-- ==== Sys2Proof/Laws/Decode.lean ====
section
/-! SUPPORT. The fields of an encoded word, and the one row of the opcode table that selects a word. -/

namespace Sys2Proof

/-! ## The bits a row looks at, per format -/

theorem encodeR_mask (f7 : BitVec 7) (rs2 rs1 : Reg) (f3 : BitVec 3) (rd : Reg) (op : BitVec 7) :
    encodeR f7 rs2 rs1 f3 rd op &&& 0xFE00707F#32 = encodeR f7 0 0 f3 0 op := by
  apply BitVec.eq_of_getLsbD_eq
  intro i hi
  simp only [encodeR, BitVec.getLsbD_append, BitVec.getLsbD_and]
  interval_cases i <;> simp

theorem encodeI_mask (imm : BitVec 12) (rs1 : Reg) (f3 : BitVec 3) (rd : Reg) (op : BitVec 7) :
    encodeI imm rs1 f3 rd op &&& 0x0000707F#32 = encodeI 0 0 f3 0 op := by
  apply BitVec.eq_of_getLsbD_eq
  intro i hi
  simp only [encodeI, BitVec.getLsbD_append, BitVec.getLsbD_and]
  interval_cases i <;> simp

theorem encodeI_mask_shift (hi6 shamt : BitVec 6) (rs1 : Reg) (f3 : BitVec 3) (rd : Reg) (op : BitVec 7) :
    encodeI (hi6 ++ shamt) rs1 f3 rd op &&& 0xFC00707F#32 = encodeI (hi6 ++ 0#6) 0 f3 0 op := by
  apply BitVec.eq_of_getLsbD_eq
  intro i hi
  simp only [encodeI, BitVec.getLsbD_append, BitVec.getLsbD_and]
  interval_cases i <;> simp

theorem encodeI_mask_fence (imm : BitVec 12) (rs1 : Reg) (f3 : BitVec 3) (rd : Reg) (op : BitVec 7) :
    encodeI imm rs1 f3 rd op &&& 0xFFF07FFF#32 = encodeI imm 0 f3 rd op := by
  apply BitVec.eq_of_getLsbD_eq
  intro i hi
  simp only [encodeI, BitVec.getLsbD_append, BitVec.getLsbD_and]
  interval_cases i <;> simp

theorem encodeS_mask (imm : BitVec 12) (rs2 rs1 : Reg) (f3 : BitVec 3) (op : BitVec 7) :
    encodeS imm rs2 rs1 f3 op &&& 0x0000707F#32 = encodeS 0 0 0 f3 op := by
  apply BitVec.eq_of_getLsbD_eq
  intro i hi
  simp only [encodeS, BitVec.getLsbD_append, BitVec.getLsbD_and]
  interval_cases i <;> simp

theorem encodeB_mask (offset : BitVec 13) (rs2 rs1 : Reg) (f3 : BitVec 3) (op : BitVec 7) :
    encodeB offset rs2 rs1 f3 op &&& 0x0000707F#32 = encodeB 0 0 0 f3 op := by
  apply BitVec.eq_of_getLsbD_eq
  intro i hi
  simp only [encodeB, BitVec.getLsbD_append, BitVec.getLsbD_and]
  interval_cases i <;> simp

theorem encodeU_mask (imm : BitVec 20) (rd : Reg) (op : BitVec 7) :
    encodeU imm rd op &&& 0x0000007F#32 = encodeU 0 0 op := by
  apply BitVec.eq_of_getLsbD_eq
  intro i hi
  simp only [encodeU, BitVec.getLsbD_append, BitVec.getLsbD_and]
  interval_cases i <;> simp

theorem encodeJ_mask (offset : BitVec 21) (rd : Reg) (op : BitVec 7) :
    encodeJ offset rd op &&& 0x0000007F#32 = encodeJ 0 0 op := by
  apply BitVec.eq_of_getLsbD_eq
  intro i hi
  simp only [encodeJ, BitVec.getLsbD_append, BitVec.getLsbD_and]
  interval_cases i <;> simp

/-! ## The fields, per format -/

theorem fields_encodeR (f7 : BitVec 7) (rs2 rs1 : Reg) (f3 : BitVec 3) (rd : Reg) (op : BitVec 7) :
    fieldRd (encodeR f7 rs2 rs1 f3 rd op) = rd ∧ fieldRs1 (encodeR f7 rs2 rs1 f3 rd op) = rs1 ∧
    fieldRs2 (encodeR f7 rs2 rs1 f3 rd op) = rs2 ∧ fieldShamt5 (encodeR f7 rs2 rs1 f3 rd op) = rs2 := by
  refine ⟨?_, ?_, ?_, ?_⟩ <;>
    (apply BitVec.eq_of_getLsbD_eq; intro i hi
     simp only [fieldRd, fieldRs1, fieldRs2, fieldShamt5, encodeR, BitVec.getLsbD_extractLsb', BitVec.getLsbD_append]
     interval_cases i <;> simp)

theorem fields_encodeI (imm : BitVec 12) (rs1 : Reg) (f3 : BitVec 3) (rd : Reg) (op : BitVec 7) :
    fieldRd (encodeI imm rs1 f3 rd op) = rd ∧ fieldRs1 (encodeI imm rs1 f3 rd op) = rs1 ∧
    fieldImmI (encodeI imm rs1 f3 rd op) = imm ∧ fieldCsr (encodeI imm rs1 f3 rd op) = imm := by
  refine ⟨?_, ?_, ?_, ?_⟩ <;>
    (apply BitVec.eq_of_getLsbD_eq; intro i hi
     simp only [fieldRd, fieldRs1, fieldImmI, fieldCsr, encodeI, BitVec.getLsbD_extractLsb', BitVec.getLsbD_append]
     interval_cases i <;> simp)

theorem fields_encodeI_shift (hi6 shamt : BitVec 6) (rs1 : Reg) (f3 : BitVec 3) (rd : Reg) (op : BitVec 7) :
    fieldShamt6 (encodeI (hi6 ++ shamt) rs1 f3 rd op) = shamt := by
  apply BitVec.eq_of_getLsbD_eq
  intro i hi
  simp only [fieldShamt6, encodeI, BitVec.getLsbD_extractLsb', BitVec.getLsbD_append]
  interval_cases i <;> simp

theorem fields_encodeI_fence (fm pred succ : BitVec 4) (rs1 : Reg) (f3 : BitVec 3) (rd : Reg) (op : BitVec 7) :
    fieldFm (encodeI (fm ++ pred ++ succ) rs1 f3 rd op) = fm ∧
    fieldPred (encodeI (fm ++ pred ++ succ) rs1 f3 rd op) = pred ∧
    fieldSucc (encodeI (fm ++ pred ++ succ) rs1 f3 rd op) = succ := by
  refine ⟨?_, ?_, ?_⟩ <;>
    (apply BitVec.eq_of_getLsbD_eq; intro i hi
     simp only [fieldFm, fieldPred, fieldSucc, encodeI, BitVec.getLsbD_extractLsb', BitVec.getLsbD_append]
     interval_cases i <;> simp)

theorem fields_encodeS (imm : BitVec 12) (rs2 rs1 : Reg) (f3 : BitVec 3) (op : BitVec 7) :
    fieldRs1 (encodeS imm rs2 rs1 f3 op) = rs1 ∧ fieldRs2 (encodeS imm rs2 rs1 f3 op) = rs2 ∧
    fieldImmS (encodeS imm rs2 rs1 f3 op) = imm := by
  refine ⟨?_, ?_, ?_⟩ <;>
    (apply BitVec.eq_of_getLsbD_eq; intro i hi
     simp only [fieldRs1, fieldRs2, fieldImmS, encodeS, BitVec.getLsbD_extractLsb', BitVec.getLsbD_append]
     interval_cases i <;> simp)

theorem fields_encodeB (offset : BitVec 13) (rs2 rs1 : Reg) (f3 : BitVec 3) (op : BitVec 7)
    (h : evenOffset offset = true) :
    fieldRs1 (encodeB offset rs2 rs1 f3 op) = rs1 ∧ fieldRs2 (encodeB offset rs2 rs1 f3 op) = rs2 ∧
    fieldImmB (encodeB offset rs2 rs1 f3 op) = offset := by
  have h0 : offset[0] = false := by simpa [evenOffset, ← BitVec.getLsbD_eq_getElem] using h
  refine ⟨?_, ?_, ?_⟩ <;>
    (apply BitVec.eq_of_getLsbD_eq; intro i hi
     simp only [fieldRs1, fieldRs2, fieldImmB, encodeB, BitVec.getLsbD_extractLsb', BitVec.getLsbD_append]
     interval_cases i <;> simp [h0])

theorem fields_encodeU (imm : BitVec 20) (rd : Reg) (op : BitVec 7) :
    fieldRd (encodeU imm rd op) = rd ∧ fieldImmU (encodeU imm rd op) = imm := by
  refine ⟨?_, ?_⟩ <;>
    (apply BitVec.eq_of_getLsbD_eq; intro i hi
     simp only [fieldRd, fieldImmU, encodeU, BitVec.getLsbD_extractLsb', BitVec.getLsbD_append]
     interval_cases i <;> simp)

theorem fields_encodeJ (offset : BitVec 21) (rd : Reg) (op : BitVec 7) (h : evenOffset offset = true) :
    fieldRd (encodeJ offset rd op) = rd ∧ fieldImmJ (encodeJ offset rd op) = offset := by
  have h0 : offset[0] = false := by simpa [evenOffset, ← BitVec.getLsbD_eq_getElem] using h
  refine ⟨?_, ?_⟩ <;>
    (apply BitVec.eq_of_getLsbD_eq; intro i hi
     simp only [fieldRd, fieldImmJ, encodeJ, BitVec.getLsbD_extractLsb', BitVec.getLsbD_append]
     interval_cases i <;> simp [h0])

/-! ## No two rows overlap (30_encoding.md R276) -/

/-- Two rows differ in a bit that both look at. -/
def Row.disjoint (r r' : Row) : Bool := (r.mask &&& r'.mask) &&& (r.pattern ^^^ r'.pattern) != 0

theorem Row.disjoint_selects {r r' : Row} {w : Insn} (h : r.disjoint r' = true) (hr : r.selects w = true) :
    r'.selects w = false := by
  unfold Row.disjoint at h
  unfold Row.selects at hr ⊢
  simp only [bne_iff_ne, ne_eq, beq_iff_eq, beq_eq_false_iff_ne] at *
  rintro h'
  apply h
  rw [← hr, ← h']
  apply BitVec.eq_of_getLsbD_eq
  intro i hi
  simp only [BitVec.getLsbD_and, BitVec.getLsbD_xor]
  cases w.getLsbD i <;> cases r.mask.getLsbD i <;> cases r'.mask.getLsbD i <;> simp

theorem opcodeRows_disjoint : opcodeRows.Pairwise (fun r r' => r.disjoint r' = true) := by decide

/-- In a list of rows no two of which overlap, the row found for a word is any row that selects it. -/
theorem find_of_disjoint {rows : List Row} {r : Row} {w : Insn} (hd : rows.Pairwise (fun r r' => r.disjoint r' = true))
    (hm : r ∈ rows) (hr : r.selects w = true) : rows.find? (fun r => r.selects w) = some r := by
  induction rows with
  | nil => cases hm
  | cons q rows ih =>
    rw [List.pairwise_cons] at hd
    rcases List.mem_cons.1 hm with rfl | hm
    · simp [hr]
    · have : q.selects w = false := by
        cases hq : q.selects w with
        | false => rfl
        | true =>
          have := Row.disjoint_selects (hd.1 r hm) hq
          rw [hr] at this; cases this
      rw [List.find?_cons_of_neg (by simp [this])]
      exact ih hd.2 hm

/-- The decoder reads a word by the row that selects it. -/
theorem decode_of_row {r : Row} {w : Insn} (hm : r ∈ opcodeRows) (hr : r.selects w = true) :
    decode w = .ok (r.build w) := by
  unfold decode
  rw [find_of_disjoint opcodeRows_disjoint hm hr]

end Sys2Proof
end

= = =

[To do] Search the material for the word "format" and report how many lines hold it. Add nothing else.

[Response] 2